RECORDS TO USE Block Start

-- ==== Sys2Proof/Machine/Security.lean ====
section
/-!
DEFINITION. The security services (R391, R401 to R426): safety profiles, lifecycle, tokens, certificates, attestation, SPDM,
JTAG.
-/
namespace Sys2Proof.Machine

/-- Perform a management command whose request has the length its opcode asks for (R53, R54). -/
def State.command (op : Nat) (fits : Nat → Bool) (f : State → State) (s : State) : Res :=
  if s.serves op then ok (if fits s.mbxLength then f s else s.answer stBAD_LENGTH []) else ok s

/-- A command without a payload. -/
def noPayload (n : Nat) : Bool := n == 0

/-- A piece of an image arrives (R52): the bytes that the pieces of the command's tag have brought with it. DEDUCED (log 89). -/
def State.loadPiece (op : Nat) (s : State) : Nat × State :=
  let had := match s.mgmt.load with
    | some p => if p.opcode = op ∧ p.tag = s.mbxTag then p.bytes else 0
    | none => 0
  let n := had + s.mbxLength
  (n, s.mgmt' fun m => { m with load := if s.mbxContinued then some ⟨op, s.mbxTag, n⟩ else none })

/-- The status of a piece: `fits` says that the bytes so far are a whole image; `stored`, that the eMRAM write verified (R54). DEDUCED (log 89). -/
def State.pieceStatus (stored fits : Bool) (s : State) : Nat :=
  if !stored then stSTORAGE_FAIL else if s.mbxContinued || fits then stOK else stBAD_LENGTH

/-! ## Safety profiles (R390, R391) -/

/-- The registers a profile carries: the ledger's windows, limits, stray and diagnosis charges, and SAFE's values. -/
def profileLocs : List Nat :=
  [0, 1, 2].map (fun w => (winBsh w).off) ++ [Fd.SCAN_LEDG_STRAY_CU.off]
    ++ ([0, 1, 2].flatMap fun w => (List.range 64).map fun g => (Fd.SCAN_LEDG_LIM_LIM w g).off)
    ++ (List.range 16).map (fun m => (Fd.SCAN_LEDG_EDIAG_CU m).off)
    ++ [Fd.SAFE_PROF_T_TMSG.off] ++ (List.range 5).map (fun k => (Fd.SAFE_PROF_SRC_SRC k).off)
    ++ ([0, 1, 2, 3].flatMap fun n => (List.range 8).flatMap fun z =>
      [(Fd.SAFE_ZONE_SMASK n z).off, (Fd.SAFE_ZONE_D_DLO n z).off, (Fd.SAFE_ZONE_R_RMAX n z).off, (Fd.SAFE_ZONE_N_NHIT n z).off])

/-- PROFILE_LOAD: pieces go into eMRAM; with the last the signatures are verified. DEDUCED (log 70, 89). -/
def execProfileLoad (img : Image) (stored : Bool) (s : State) : Res :=
  s.command 0x0601 (fun _ => true) (fun s =>
    let (n, s1) := s.loadPiece 0x0601
    let st := s.pieceStatus stored (n == (imageBytes img).length)
    if st ≠ stOK || s.mbxContinued then (s1.safe' fun x => { x with verified := false }).answer st []
    else
      let good := s.imageGood 2 img
      (s1.safe' fun x => { x with image := some img, verified := good }).answer (if good then stOK else stSIGNATURE_FAIL) [])

/-- SAFE's own among them, of which channel B receives a copy. -/
def safeLocs : List Nat := profileLocs.filter fun a => a / 0x200000 == 18

/-- The CAN values of a profile. -/
def canOf (body : List Byte) : CanProf :=
  { nominal := Config.profileCan body 0, fd := Config.profileCan body 1, xl := Config.profileCan body 2, rxId := Config.profileCan body 3
    txId := Config.profileCan body 4, sdt := Config.profileCan body 5, af := Config.profileCan body 6 }

/-- The CAN values are within R387: 125 kbit/s to 1 Mbit/s, FD up to 8 Mbit/s, XL up to 20 Mbit/s, identifiers of 11 bits. -/
def CanProf.fits (c : CanProf) : Bool :=
  decide (125 ≤ c.nominal ∧ c.nominal ≤ 1000 ∧ c.fd ≤ 8000 ∧ c.xl ≤ 20000 ∧ c.rxId < 2048 ∧ c.txId < 2048 ∧ c.sdt < 256 ∧ c.af < 2 ^ 32)
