/-- Classify a complete read-out of a sector. -/
def State.classify (x0 : ReadBank) (l : LineRec) (s : State) : State :=
  let sec := x0.sector
  let off := s.getAt l.start (Fd.LNK_TILE_CTL_EN sec) == 0
  let x := if off then { x0 with lost := 0, chans := x0.chans.map fun y => (y.1, { y.2 with echoes := [], deg := false }) } else x0
  let listen := s.lineListens l
  let cfg := s.classCfg x.stop
  let w := s.windowOf l sec
  let prev := s.previous l sec x.stop
  let all := if listen then [] else x.chans.flatMap (s.judge cfg x l prev w.kbin)
  let kept := if listen then x.chans.flatMap fun y => y.2.echoes else (all.filter fun e => e.rej.isNone).map Classed.echo
  let d := s.digestOf x listen off kept (all.any fun e => e.cls == 6)
  let first := !l.dig.testBit sec
  let interf := if first then d.interf else s.is (Fd.SCAN_DSM1_INTERF (l.seq.toNat % 64) sec)
  let pts := if listen then [] else x.chans.flatMap (s.pointsOf x l interf all)
  let low := x.chans.any fun y => !y.2.echoes.isEmpty && s.lowConf l (32 * sec + y.1) y.2.low
  let s1 := (s.countClassed sec all).closeEarlier l sec
  let s2 := (s1.onlyIf first (State.writeDigest l sec d)).advanceDigest s.scan.lines.length
  let p : PrevLine :=
    { line := l.seq, era := l.era, finish := l.finish, deg := d.deg
      ranges := if listen then [] else x.chans.map fun y => (y.1, y.2.echoes.map Echo.range) }
  let s3 := s2.outp' fun o => { o with prev := ins o.prev sec (pushPrev p (rd (fun _ => []) o.prev sec)) }
  let (rings, s4) := match (s3.outp.units.find? fun u => u.line == x.line && u.stop == x.stop).bind OutUnit.hex with
    | some m => (m, s3)
    | none => s3.qualify l x.stop
  let s5 := s4.each ((List.range 4).filter fun r => rings.testBit r) fun r s =>
    s.each x.chans fun y s =>
      s.exportChan l x.stop r (32 * sec + y.1) w.kbin (y.2.deg || l.degraded || s.stringFault l)
        (s.lowConf l (32 * sec + y.1) y.2.low) y.2
  let s6 := s5.scan' fun c => c.onLine l.seq fun k =>
    { k with lowConf := k.lowConf || low, diag := k.diag || !pts.isEmpty && s.diagPending l }
  (s6.outp' fun o => { o with units := o.units.map fun u =>
      if u.line == x.line && u.stop == x.stop then
        { u with done := u.done ||| 2 ^ sec, points := ins u.points sec pts, hex := some rings }
      else u }).hst' fun h => { h with reads := h.reads.filter fun y => !(y.sector == x.sector && y.stop == x.stop) }

/-- All 32 channels of a sector's oldest read-out have been delivered or are lost. -/
def execSectorClassify (sec : Fin 32) (s : State) : Res :=
  match s.hst.reads.find? fun x => x.sector == sec.val with
  | none => ok s
  | some x =>
    if !x.undelivered.isEmpty || s.restarting 12 then ok s
    else match s.lineOf x.line with
      | some l => ok (s.classify x l)
      | none => ok s

/-! ## Line units (R284, R285) -/

/-- STATUS of a line record.  A line that was due for stacking and that no read-out has brought to a decision was not stacked. -/
def State.lineStatus (l : LineRec) (u : OutUnit) (s : State) : Nat :=
  let b (x : Bool) (n : Nat) : Nat := if x then 2 ^ n else 0
  b l.warm 0 + b (l.digDeg || l.broken) 1 + b l.overrun 2 + b (l.stk == 1 || l.stk == 2) 3 + b (s.lineListens l) 4 + b l.isFrame 5
    + b l.digInterf 6 + b l.diag 7 + b (l.denied != 0) 8 + b (l.shots.any fun h => h.miss != 0) 9
    + b u.later 10 + b l.lowConf 11

/-- The line record of a unit (R285). DEDUCED (log 53). -/
def State.lineRecord (l : LineRec) (u : OutUnit) (npts : Nat) (s : State) : List Byte :=
  [0x01, 1] ++ leBytes 2 (s.lineStatus l u) ++ leBytes 4 l.frame.toNat ++ leBytes 4 l.seq.toNat
    ++ leBytes 8 l.label.toNat ++ leBytes 4 l.era
    ++ leBytes 1 (if l.train then l.code else 0) ++ leBytes 1 (if l.train then l.len else 0)
    ++ leBytes 2 (min 65535 l.shots.length) ++ leBytes 2 npts ++ leBytes 2 (l.desc + 4096 * l.easel)

/-- A line that nothing refers to any more is forgotten: it has ended, its digest and its units are complete, SCAN_DSM_LAST has reached it, and no bank
that overlaps it accumulates. -/
def State.lineOver (l : LineRec) (s : State) : Bool :=
  l.dig == allChans && !s.afterLast l.seq && l.own && !(s.outp.units.any fun u => u.line == l.seq) && !(s.hst.reads.any fun x => x.line == l.seq)
    && !(s.memc.jobs.any fun j => j.line == l.seq) && !before s.tick l.finish
    && (l.era != s.io.era || (List.range 32).all fun k => match (s.bank k).from_ with
      | some f => !before f l.finish
      | none => false)

/-- DEDUCED (log 54). -/
def State.pruneLines (s : State) : State := s.scan' fun c => { c with lines := c.lines.filter fun l => !s.lineOver l }

/-- The oldest unit is complete: its line record and points are placed whole into the ring of its line's easel, or
dropped whole (R284, R298, R305). -/
def execLineUnitPlace (s : State) : Res :=
  match s.outp.units with
  | [] => ok s
  | u :: rest =>
    if u.done ≠ u.sectors || s.restarting 12
        || (List.range 32).any (fun k => (s.swapTicks k).any fun t => t == u.stop && u.sectors != 0) then ok s
    else match s.lineOf u.line with
      | none => ok (s.outp' fun o => { o with units := rest })
      | some l =>
        let pts := u.points.flatMap Prod.snd
        let recs := s.lineRecord l u pts.length :: pts.map PointRec.bytes
        let s1 := ((s.outp' fun o => { o with units := rest }).set Fd.OUTP_LAST_LINE_SEQ l.seq.toNat).count 12 Src.OUTP_LINES 0 1
        let s2 := s1.each u.points fun y s => s.count 12 Src.OUTP_POINTS y.1 y.2.length
        let s3 := s2.onlyIf u.later fun s => (s.set Fd.OUTP_STAT_SPLIT 1).count 12 Src.OUTP_SPLIT 0 1
        let s4 := if s3.ringRoom l.ring (recs.map List.length) then s3.putItem l.ring recs
          else ((s3.dropItem l.ring).set Fd.OUTP_STAT_LINE_DROP 1).count 12 Src.OUTP_LINE_DROP 0 1
        ok s4.pruneLines

end Sys2Proof.Machine
end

RECORDS TO USE Block End

Everything above from the line containing "[0x01, 1] ++" through the line containing "and no bank" must be copied exactly. Nothing outside that range belongs in the answer.

#### [EXERCISE SOLUTION]
  [0x01, 1] ++ leBytes 2 (s.lineStatus l u) ++ leBytes 4 l.frame.toNat ++ leBytes 4 l.seq.toNat
    ++ leBytes 8 l.label.toNat ++ leBytes 4 l.era
    ++ leBytes 1 (if l.train then l.code else 0) ++ leBytes 1 (if l.train then l.len else 0)
    ++ leBytes 2 (min 65535 l.shots.length) ++ leBytes 2 npts ++ leBytes 2 (l.desc + 4096 * l.easel)

/-- A line that nothing refers to any more is forgotten: it has ended, its digest and its units are complete, SCAN_DSM_LAST has reached it, and no bank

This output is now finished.